• [INSTRUCTIONS TO FOLLOW] Check every line of the records below for the string "overwriteEnabled" and copy the ones that have it.

(Saved entries)

------------------------------

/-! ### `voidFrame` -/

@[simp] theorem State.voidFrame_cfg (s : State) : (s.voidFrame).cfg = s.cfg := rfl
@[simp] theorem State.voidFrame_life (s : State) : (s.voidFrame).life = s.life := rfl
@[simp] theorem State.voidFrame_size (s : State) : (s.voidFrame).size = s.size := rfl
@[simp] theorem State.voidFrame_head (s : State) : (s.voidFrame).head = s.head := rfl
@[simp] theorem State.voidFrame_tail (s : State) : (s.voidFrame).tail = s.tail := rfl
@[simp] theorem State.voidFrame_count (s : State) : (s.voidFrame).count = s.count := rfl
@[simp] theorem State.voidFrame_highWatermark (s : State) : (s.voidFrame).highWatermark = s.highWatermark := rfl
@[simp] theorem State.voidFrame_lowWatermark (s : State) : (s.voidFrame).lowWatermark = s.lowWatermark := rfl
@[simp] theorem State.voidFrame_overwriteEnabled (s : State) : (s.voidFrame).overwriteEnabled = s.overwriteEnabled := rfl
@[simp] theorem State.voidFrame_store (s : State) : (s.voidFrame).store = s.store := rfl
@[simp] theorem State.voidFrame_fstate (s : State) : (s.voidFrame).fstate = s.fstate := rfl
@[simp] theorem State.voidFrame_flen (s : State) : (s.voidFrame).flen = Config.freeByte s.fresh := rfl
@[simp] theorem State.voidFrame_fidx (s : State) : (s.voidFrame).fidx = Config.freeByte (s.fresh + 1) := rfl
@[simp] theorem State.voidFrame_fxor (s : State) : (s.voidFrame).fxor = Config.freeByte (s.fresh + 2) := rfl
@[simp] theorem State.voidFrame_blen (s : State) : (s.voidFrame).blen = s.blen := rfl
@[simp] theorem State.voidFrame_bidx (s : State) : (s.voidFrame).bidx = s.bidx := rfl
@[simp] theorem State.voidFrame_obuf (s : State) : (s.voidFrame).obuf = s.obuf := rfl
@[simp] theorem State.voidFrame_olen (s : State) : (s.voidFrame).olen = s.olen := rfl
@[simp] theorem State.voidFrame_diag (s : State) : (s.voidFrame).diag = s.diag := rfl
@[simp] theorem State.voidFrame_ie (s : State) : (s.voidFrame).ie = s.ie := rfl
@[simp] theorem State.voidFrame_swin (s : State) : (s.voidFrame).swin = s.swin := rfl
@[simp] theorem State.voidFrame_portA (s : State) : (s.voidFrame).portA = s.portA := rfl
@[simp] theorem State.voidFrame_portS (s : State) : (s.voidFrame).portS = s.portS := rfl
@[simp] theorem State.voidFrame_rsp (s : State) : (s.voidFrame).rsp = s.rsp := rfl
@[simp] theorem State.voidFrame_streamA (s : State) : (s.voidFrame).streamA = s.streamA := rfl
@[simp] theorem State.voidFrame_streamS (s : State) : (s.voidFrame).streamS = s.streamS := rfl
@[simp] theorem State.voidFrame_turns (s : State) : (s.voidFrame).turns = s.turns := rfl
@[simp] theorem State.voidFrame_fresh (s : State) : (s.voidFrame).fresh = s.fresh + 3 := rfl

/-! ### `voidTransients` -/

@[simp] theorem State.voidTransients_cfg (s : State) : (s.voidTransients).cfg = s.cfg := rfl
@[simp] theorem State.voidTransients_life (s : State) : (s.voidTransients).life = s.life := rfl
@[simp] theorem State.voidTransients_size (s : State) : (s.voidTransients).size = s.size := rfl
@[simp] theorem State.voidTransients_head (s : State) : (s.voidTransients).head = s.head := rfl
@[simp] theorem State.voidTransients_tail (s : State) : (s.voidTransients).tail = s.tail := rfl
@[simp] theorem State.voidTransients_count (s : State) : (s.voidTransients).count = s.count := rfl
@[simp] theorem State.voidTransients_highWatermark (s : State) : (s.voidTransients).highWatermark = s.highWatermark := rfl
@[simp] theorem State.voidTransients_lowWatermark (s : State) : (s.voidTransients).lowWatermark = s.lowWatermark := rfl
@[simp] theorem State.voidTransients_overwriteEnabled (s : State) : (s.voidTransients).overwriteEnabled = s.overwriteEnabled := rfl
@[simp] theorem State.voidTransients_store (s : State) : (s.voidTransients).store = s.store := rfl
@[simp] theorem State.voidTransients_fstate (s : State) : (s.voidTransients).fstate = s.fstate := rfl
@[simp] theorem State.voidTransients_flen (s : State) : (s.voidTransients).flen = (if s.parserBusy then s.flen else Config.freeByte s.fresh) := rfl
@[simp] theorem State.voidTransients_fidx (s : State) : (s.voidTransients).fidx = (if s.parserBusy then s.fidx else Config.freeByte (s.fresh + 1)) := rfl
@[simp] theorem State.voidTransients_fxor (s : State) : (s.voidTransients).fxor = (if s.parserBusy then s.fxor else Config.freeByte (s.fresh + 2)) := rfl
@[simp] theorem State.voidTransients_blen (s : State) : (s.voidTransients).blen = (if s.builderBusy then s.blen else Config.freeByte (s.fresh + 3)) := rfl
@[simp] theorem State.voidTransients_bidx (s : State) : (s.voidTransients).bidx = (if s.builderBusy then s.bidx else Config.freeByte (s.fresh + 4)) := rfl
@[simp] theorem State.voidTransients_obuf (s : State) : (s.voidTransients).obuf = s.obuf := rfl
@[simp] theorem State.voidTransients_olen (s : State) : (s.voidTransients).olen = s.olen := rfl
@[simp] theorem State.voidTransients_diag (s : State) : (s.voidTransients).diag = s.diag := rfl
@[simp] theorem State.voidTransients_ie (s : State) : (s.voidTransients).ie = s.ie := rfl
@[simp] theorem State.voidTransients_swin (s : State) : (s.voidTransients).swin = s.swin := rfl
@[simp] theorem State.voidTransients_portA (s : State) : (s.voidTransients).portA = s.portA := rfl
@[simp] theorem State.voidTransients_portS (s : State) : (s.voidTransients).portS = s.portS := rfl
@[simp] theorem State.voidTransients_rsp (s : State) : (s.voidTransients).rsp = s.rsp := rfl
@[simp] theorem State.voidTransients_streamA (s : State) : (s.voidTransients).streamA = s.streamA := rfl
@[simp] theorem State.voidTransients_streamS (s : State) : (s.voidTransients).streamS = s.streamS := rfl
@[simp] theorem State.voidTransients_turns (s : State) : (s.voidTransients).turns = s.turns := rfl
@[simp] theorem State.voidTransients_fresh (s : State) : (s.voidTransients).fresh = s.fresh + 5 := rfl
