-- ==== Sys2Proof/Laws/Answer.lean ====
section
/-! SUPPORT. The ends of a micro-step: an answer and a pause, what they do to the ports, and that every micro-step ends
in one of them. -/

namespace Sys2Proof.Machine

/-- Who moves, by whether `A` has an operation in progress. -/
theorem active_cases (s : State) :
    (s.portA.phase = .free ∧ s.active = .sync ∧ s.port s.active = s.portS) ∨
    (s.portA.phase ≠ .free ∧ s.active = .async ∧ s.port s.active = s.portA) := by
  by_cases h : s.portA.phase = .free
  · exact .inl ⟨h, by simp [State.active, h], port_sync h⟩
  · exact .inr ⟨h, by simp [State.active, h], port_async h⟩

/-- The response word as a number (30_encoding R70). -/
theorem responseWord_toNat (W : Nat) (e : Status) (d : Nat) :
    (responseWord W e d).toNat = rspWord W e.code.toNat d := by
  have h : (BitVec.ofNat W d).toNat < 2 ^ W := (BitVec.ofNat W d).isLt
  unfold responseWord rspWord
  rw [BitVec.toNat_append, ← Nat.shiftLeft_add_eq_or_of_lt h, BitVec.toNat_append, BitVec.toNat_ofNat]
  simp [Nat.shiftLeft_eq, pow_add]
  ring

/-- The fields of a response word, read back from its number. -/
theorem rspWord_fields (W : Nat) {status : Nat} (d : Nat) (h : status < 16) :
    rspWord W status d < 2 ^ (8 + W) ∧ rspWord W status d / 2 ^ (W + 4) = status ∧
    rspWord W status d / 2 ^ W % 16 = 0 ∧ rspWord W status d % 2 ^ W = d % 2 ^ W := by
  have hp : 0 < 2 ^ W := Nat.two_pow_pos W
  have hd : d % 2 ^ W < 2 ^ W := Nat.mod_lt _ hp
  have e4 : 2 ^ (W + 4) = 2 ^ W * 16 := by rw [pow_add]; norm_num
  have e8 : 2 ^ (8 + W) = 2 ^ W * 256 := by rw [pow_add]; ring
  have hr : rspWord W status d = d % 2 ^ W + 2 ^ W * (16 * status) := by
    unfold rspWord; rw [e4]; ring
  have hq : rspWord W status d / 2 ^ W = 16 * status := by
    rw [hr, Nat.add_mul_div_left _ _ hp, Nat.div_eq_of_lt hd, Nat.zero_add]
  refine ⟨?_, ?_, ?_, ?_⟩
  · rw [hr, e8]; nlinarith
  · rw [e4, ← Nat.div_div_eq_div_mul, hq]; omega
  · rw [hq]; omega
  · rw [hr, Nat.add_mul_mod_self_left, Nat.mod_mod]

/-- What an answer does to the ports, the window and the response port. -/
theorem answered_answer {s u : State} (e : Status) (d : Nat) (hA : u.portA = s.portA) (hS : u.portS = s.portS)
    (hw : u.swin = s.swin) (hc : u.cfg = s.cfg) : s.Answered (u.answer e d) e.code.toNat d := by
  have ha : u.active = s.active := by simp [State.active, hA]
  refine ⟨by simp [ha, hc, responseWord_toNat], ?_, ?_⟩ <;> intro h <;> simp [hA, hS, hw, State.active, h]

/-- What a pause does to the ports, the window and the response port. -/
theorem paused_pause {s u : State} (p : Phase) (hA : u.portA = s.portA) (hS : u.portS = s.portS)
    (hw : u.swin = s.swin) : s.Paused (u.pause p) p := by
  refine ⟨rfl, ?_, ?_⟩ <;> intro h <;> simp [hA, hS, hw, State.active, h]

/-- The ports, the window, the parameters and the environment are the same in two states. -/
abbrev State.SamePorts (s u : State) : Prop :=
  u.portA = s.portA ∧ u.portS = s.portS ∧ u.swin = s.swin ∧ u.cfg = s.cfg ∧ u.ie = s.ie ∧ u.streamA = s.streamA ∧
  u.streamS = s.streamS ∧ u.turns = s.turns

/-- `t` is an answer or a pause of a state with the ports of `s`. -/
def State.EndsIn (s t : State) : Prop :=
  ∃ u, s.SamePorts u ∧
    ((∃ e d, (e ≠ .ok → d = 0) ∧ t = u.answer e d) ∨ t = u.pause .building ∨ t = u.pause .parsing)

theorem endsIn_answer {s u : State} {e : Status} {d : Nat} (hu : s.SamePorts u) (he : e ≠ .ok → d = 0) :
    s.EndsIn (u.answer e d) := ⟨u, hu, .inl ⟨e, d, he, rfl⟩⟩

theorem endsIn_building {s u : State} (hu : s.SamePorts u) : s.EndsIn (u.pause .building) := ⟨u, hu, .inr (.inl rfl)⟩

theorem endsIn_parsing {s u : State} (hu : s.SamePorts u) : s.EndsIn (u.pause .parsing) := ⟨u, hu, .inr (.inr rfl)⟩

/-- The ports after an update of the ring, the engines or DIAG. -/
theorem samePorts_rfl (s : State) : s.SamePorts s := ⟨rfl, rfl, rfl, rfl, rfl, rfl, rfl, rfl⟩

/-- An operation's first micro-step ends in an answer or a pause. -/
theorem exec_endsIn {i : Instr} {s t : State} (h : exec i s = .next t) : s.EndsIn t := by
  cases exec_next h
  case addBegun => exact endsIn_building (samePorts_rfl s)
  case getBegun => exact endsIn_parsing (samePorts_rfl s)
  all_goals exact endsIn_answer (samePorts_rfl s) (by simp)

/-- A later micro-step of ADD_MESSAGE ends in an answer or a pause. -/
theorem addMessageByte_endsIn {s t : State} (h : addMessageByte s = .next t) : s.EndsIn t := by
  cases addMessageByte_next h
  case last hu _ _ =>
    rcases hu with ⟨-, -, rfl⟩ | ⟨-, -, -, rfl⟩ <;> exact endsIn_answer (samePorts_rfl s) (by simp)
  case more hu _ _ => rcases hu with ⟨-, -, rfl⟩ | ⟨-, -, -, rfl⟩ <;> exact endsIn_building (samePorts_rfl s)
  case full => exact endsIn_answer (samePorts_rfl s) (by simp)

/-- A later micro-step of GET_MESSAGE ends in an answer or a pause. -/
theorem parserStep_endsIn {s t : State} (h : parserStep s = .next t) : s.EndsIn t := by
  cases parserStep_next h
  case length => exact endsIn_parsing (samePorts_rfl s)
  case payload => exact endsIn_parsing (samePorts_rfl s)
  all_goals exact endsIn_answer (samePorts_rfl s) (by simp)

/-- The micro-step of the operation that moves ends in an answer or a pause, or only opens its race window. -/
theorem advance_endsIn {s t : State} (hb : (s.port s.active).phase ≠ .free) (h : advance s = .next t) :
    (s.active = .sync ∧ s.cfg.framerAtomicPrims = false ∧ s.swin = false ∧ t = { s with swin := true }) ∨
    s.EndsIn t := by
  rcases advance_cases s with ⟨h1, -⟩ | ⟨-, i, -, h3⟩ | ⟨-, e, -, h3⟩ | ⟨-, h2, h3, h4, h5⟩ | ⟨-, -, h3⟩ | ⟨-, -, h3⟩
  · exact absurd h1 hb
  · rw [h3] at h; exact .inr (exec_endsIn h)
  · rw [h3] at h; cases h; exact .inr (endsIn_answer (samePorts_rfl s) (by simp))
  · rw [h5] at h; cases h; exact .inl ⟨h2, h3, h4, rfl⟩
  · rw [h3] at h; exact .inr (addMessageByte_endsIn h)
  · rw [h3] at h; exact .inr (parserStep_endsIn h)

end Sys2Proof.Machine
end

------------------------------

• [RESPONSE TO THIS TASK]
@[simp] theorem State.voidFrame_overwriteEnabled (s : State) : (s.voidFrame).overwriteEnabled = s.overwriteEnabled := rfl
@[simp] theorem State.voidTransients_overwriteEnabled (s : State) : (s.voidTransients).overwriteEnabled = s.overwriteEnabled := rfl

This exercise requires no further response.